Nyheim Hines worked throughout his high school athletic career to appreciate every opportunity to play high school sports. He got a painful reminder why this spring when he missed his senior season of track and field with a knee injury.
“You better appreciate every chance and do your best that day,” the Garner Magnet High graduate said. “You only get one chance at that day and you don’t know what is happening tomorrow.
“To me, it is unimaginable that I would not run track my senior year. But it happened.”
Hines was one of the top college football prospects in the country last fall. He set the school career rushing record while rumbling for 2,362 yards and leading the Trojans to the N.C. High School Athletic Association 4A state semifinals.
His highlight film could be feature length as could his recruiting saga.
Colleges from all over the country sent literature extolling the benefits of coming to their school. National recruiting experts speculated on where the 5-foot-8, 190-pound running back with great hands would go.
He said the recruiting process was one of the most fun things he has ever done. He had a chance to talk to some of the nation’s top college coaches and to visit campus. “Imagine walking into Urban Meyer’s office and sitting there talking football,” he said.
But the pressure of making a decision was unrelenting until he decided to stay close to home, signing with N.C. State, where his twin sister, Nyah, will compete in track.
He hopes that the N.C. State coaches can work out a way for him to compete in track at N.C. State. He has missed it.
Track has been a fickle suitor.
Hines is among the nation’s top track athletes. He had three top-five finishes in the New Balance Nationals in 2014 and was runner-up in the state 4A championships in 100 meters and 300-meter hurdles that same year.
But he had never won a high school state track championship before winning the 55 hurdles at this year’s state 4A indoor championships.
He won that day with a torn medial collateral ligament and a small fracture in his knee, holdovers from a late-season football knee injury.
The prescription to return to full speed was rest. Therefore, no track this spring.
Hines provided so many football thrills in high school that he is carrying expectations with him to the Wolfpack. He doesn’t consider them a burden.
“I want to contribute as much as I can whenever I can,” he said. “I have been working out with some of the State players and I’ve already seen that football in college is at a different level.”
Speed and flexibility
Hines said he used to pray to be taller. He loved running the hurdles and a little more height would have helped. There are tall people in the family, but not him.

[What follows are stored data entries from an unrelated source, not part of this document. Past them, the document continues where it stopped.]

theorem execPay_reservationsKept (r : Request) : ReservationsKept (execPay r) :=
  request_reservationsKept fun _ law => by
    rw [echoPay_state]
    exact customer_holds law fun _ _ _ => law.ownPay

theorem execReturnDrop_reservationsKept (r : Request) : ReservationsKept (execReturnDrop r) :=
  request_reservationsKept fun _ law => customer_holds law fun _ _ _ => withClock_holds law fun _ => law.ownReturnDrop

theorem execDoorStatus_reservationsKept (r : Request) : ReservationsKept (execDoorStatus r) :=
  request_reservationsKept fun _ law => customer_holds law fun _ _ _ => by split <;> exact law

theorem execSignOn_reservationsKept (r : Request) : ReservationsKept (execSignOn r) :=
  request_reservationsKept fun _ law => courierRequest_reserved law fun _ _ _ law =>
    courierConcourse_holds law (notLockedOut_holds law fun _ => law.ownSignOn)

theorem execSignOff_reservationsKept (r : Request) : ReservationsKept (execSignOff r) :=
  request_reservationsKept fun _ law => courierRequest_reserved law fun _ _ _ law =>
    withSession_holds law fun _ => law.setSession

theorem execDeclare_reservationsKept (r : Request) : ReservationsKept (execDeclare r) :=
  request_reservationsKept fun _ law => courierRequest_reserved law fun _ _ _ law =>
    withSession_holds law fun _ => by
      split
      · split
        · exact courierConcourse_holds law law.rangeDeclare
        · exact law
      · exact law

theorem execSessionStatus_reservationsKept (r : Request) : ReservationsKept (execSessionStatus r) :=
  request_reservationsKept fun _ law => courierRequest_reserved law fun _ _ _ law => withSession_holds law fun _ => law

theorem execSweep_reservationsKept (r : Request) : ReservationsKept (execSweep r) :=
  request_reservationsKept fun _ law => courierRequest_reserved law fun _ _ _ law =>
    withSession_holds law fun _ => by
      split; · exact law
      split
      · split
        · exact law
        · exact courierConcourse_holds law law.startCourierSweep
      · exact law

theorem execSweepEnd_reservationsKept (r : Request) : ReservationsKept (execSweepEnd r) :=
  request_reservationsKept fun _ law => courierRequest_reserved law fun _ _ _ law =>
    withSession_holds law fun _ => by
      split
      · exact law
      · exact law.setSession

/-! ### The backend and the staff -/

/-- A notice fetched leaves the outbox (R214). -/
theorem execFetchNotice_reservationsKept (r : Request) : ReservationsKept (execFetchNotice r) :=
  request_reservationsKept fun _ law => backendRequest_reserved law fun _ => by
    split
    next waiting => exact law.congr (fun _ => rfl) (fun _ => rfl) rfl (by rw [waiting]; exact Nat.le_succ _)
    next => exact law

theorem state_of_heldDelivery {x : Compartment} {d : Delivery} (h : heldDelivery x = some d) : x.state = .held := by
  unfold heldDelivery at h
  split at h
  · assumption
  · cases h

theorem execRevoke_reservationsKept (r : Request) : ReservationsKept (execRevoke r) :=
  request_reservationsKept fun _ law => backendRequest_reserved law fun _ => by
    split; · exact law
    split
    next held =>
      exact (law.removeEntry.keepPart (congrArg CompState.transacting (state_of_heldDelivery held)).symm).setQuote
    next => split <;> exact law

But he knows he did well in the genetic lottery.
His father Darren was a great athlete at Athens Drive High and at Lenoir-Rhyne. A knee injury ended Darren Hines’ NFL hopes.
Nyheim got his dad’s speed and some of his amazing flexibility.
“People think I’m a good athlete, but from what I’ve been told, my dad was so much better,” Hines said. “I’ve had several people tell me that he could kick a basketball backboard. They’ve seen him do it. I think he won a lot of bets in college doing it.
“He can still do a much better split than I can. I would love to be able to see him when he was my age.”
Hines said that in a way he feels like every time he steps on a field or a track, that he is competing for his family, especially his dad.
And every time he gets a chance to compete, he cherishes it because he understands that you only have one today.
Meet Nyheim Hines
Why Hines? Set school career rushing record. Ran for 2,362 yards as a senior. Led Trojans to state 4A semifinals as a junior. Won state 4A indoor 55 meters championship.
College choice: N.C. State.
Favorite course: Speech or AP statistics.
World’s biggest problem: Misunderstandings.
Fascinated to learn: How to play the saxophone.
Impactful book: ‘‘Tears of Tigers’’ by Sharon M. Draper. The book made me realize that in life you only get one turn. Also, while life can feel long, opportunity only knocks shortly.
It is hard to believe that: America had to fight a Civil War.
Best high school memory: The recruiting process.
Childhood toy: Sega (Sonic The Hedgehog).
Biggest thrill: That feeling before a football game or before a big race.
Biggest rival: Myself.
My favorite charity is: Working with kids in any fashion (helping hands, field day).
Best movie: The “Avengers” or “Friday Night Lights.”
Ideal guest list: Kay Yow, President Barack Obama, Tavon Austin.
Something that you enjoy that would surprise people: Doing acrobatic flips.